#### EXTRACTED ENTRIES ####

-- ==== Sys2Proof/Machine/Dispatch.lean ====
section
/-! DEFINITION. What each command does: one meaning for each row of the table. -/

namespace Sys2Proof.Machine

/-- The effect of a command on everything but the queue. -/
def exec (i : Instr) (s : State) : Host.Outcome State Fault Refusal :=
  match i with
  | .authorize f => Sys2Proof.Machine.execAuthorize f s
  | .amend f => Sys2Proof.Machine.execAmend f s
  | .cancel f => Sys2Proof.Machine.execCancel f s
  | .hold f => Sys2Proof.Machine.execHold f s
  | .resume f => Sys2Proof.Machine.execResume f s
  | .endLoad f => Sys2Proof.Machine.execEnd f s
  | .getLoad f => Sys2Proof.Machine.execGetLoad f s
  | .retireLoad f => Sys2Proof.Machine.execRetireLoad f s
  | .listLoads f => Sys2Proof.Machine.execListLoads f s
  | .storeRecipe f => Sys2Proof.Machine.execStoreRecipe f s
  | .getRecipe f => Sys2Proof.Machine.execGetRecipe f s
  | .retireRecipe f => Sys2Proof.Machine.execRetireRecipe f s
  | .listRecipes f => Sys2Proof.Machine.execListRecipes f s
  | .setArm f => Sys2Proof.Machine.execSetArm f s
  | .getArm f => Sys2Proof.Machine.execGetArm f s
  | .decommissionArm f => Sys2Proof.Machine.execDecommissionArm f s
  | .getArmStatus f => Sys2Proof.Machine.execGetArmStatus f s
  | .setMeter f => Sys2Proof.Machine.execSetMeter f s
  | .getMeter f => Sys2Proof.Machine.execGetMeter f s
  | .setInjector f => Sys2Proof.Machine.execSetInjector f s
  | .getInjector f => Sys2Proof.Machine.execGetInjector f s
  | .setHeader f => Sys2Proof.Machine.execSetHeader f s
  | .getHeader f => Sys2Proof.Machine.execGetHeader f s
  | .setCause f => Sys2Proof.Machine.execSetCause f s
  | .getCauses f => Sys2Proof.Machine.execGetCauses f s
  | .getPermissives f => Sys2Proof.Machine.execGetPermissives f s
  | .resetArm f => Sys2Proof.Machine.execResetArm f s
  | .resetLane f => Sys2Proof.Machine.execResetLane f s
  | .getAttention f => Sys2Proof.Machine.execGetAttention f s
  | .clearAttention f => Sys2Proof.Machine.execClearAttention f s
  | .setAttentionEnable f => Sys2Proof.Machine.execSetAttentionEnable f s
  | .setLink f => Sys2Proof.Machine.execSetLink f s
  | .getIdent f => Sys2Proof.Machine.execGetIdent f s
  | .restart f sw => Sys2Proof.Machine.execRestart f sw s
  | .factoryClear f => Sys2Proof.Machine.execFactoryClear f s
  | .unknownRequest ts => Sys2Proof.Machine.execUnknownRequest ts s
  | .invalidFrame fr => Sys2Proof.Machine.execInvalidFrame fr s
  | .frameTimeout => Sys2Proof.Machine.execFrameTimeout s
  | .startPress a => Sys2Proof.Machine.execStartPress a s
  | .stopPress a => Sys2Proof.Machine.execStopPress a s
  | .meterPulse m => Sys2Proof.Machine.execMeterPulse m s
  | .temperatureSample m v => Sys2Proof.Machine.execTemperatureSample m v s
  | .flowReading m => Sys2Proof.Machine.execFlowReading m s
  | .rampTick a => Sys2Proof.Machine.execRampTick a s
  | .permissiveInputChange a k x => Sys2Proof.Machine.execPermissiveInputChange a k x s
  | .emergencyStopActive n => Sys2Proof.Machine.execEmergencyStopActive n s
  | .emergencyStopRelease n => Sys2Proof.Machine.execEmergencyStopRelease n s
  | .headerPressureInputChange x => Sys2Proof.Machine.execHeaderPressureInputChange x s
  | .calibrationSwitchChange x => Sys2Proof.Machine.execCalibrationSwitchChange x s
  | .proofArrival j => Sys2Proof.Machine.execProofArrival j s
  | .proofInputOpen j => Sys2Proof.Machine.execProofInputOpen j s
  | .supplyLowInputChange j b => Sys2Proof.Machine.execSupplyLowInputChange j b s
  | .pulseWidthExpiry j => Sys2Proof.Machine.execPulseWidthExpiry j s
  | .proofTimerExpiry j => Sys2Proof.Machine.execProofTimerExpiry j s
  | .noFlowTimerExpiry a r => Sys2Proof.Machine.execNoFlowTimerExpiry a r s
  | .settleTimerExpiry a => Sys2Proof.Machine.execSettleTimerExpiry a s
  | .maximumSettleExpiry a => Sys2Proof.Machine.execMaximumSettleExpiry a s
  | .linkTimeoutExpiry => Sys2Proof.Machine.execLinkTimeoutExpiry s
  | .powerRestore inp => Sys2Proof.Machine.execPowerRestore inp s
  | .admission => Sys2Proof.Machine.execAdmission s
  | .loadEntersEnded a => Sys2Proof.Machine.execLoadEntersEnded a s
  | .frameStartCharacter => Sys2Proof.Machine.execFrameStartCharacter s
  | .frameLengthLimit => Sys2Proof.Machine.execFrameLengthLimit s
  | .supplyLoss => Sys2Proof.Machine.execSupplyLoss s
  | .responseSent => Sys2Proof.Machine.execResponseSent s

end Sys2Proof.Machine
end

####

Copy out each line of the listing that contains the word "command".

▸ **SOLUTION TO THIS EXERCISE**:
/-! DEFINITION. What each command does: one meaning for each row of the table. -/
/-- The effect of a command on everything but the queue. -/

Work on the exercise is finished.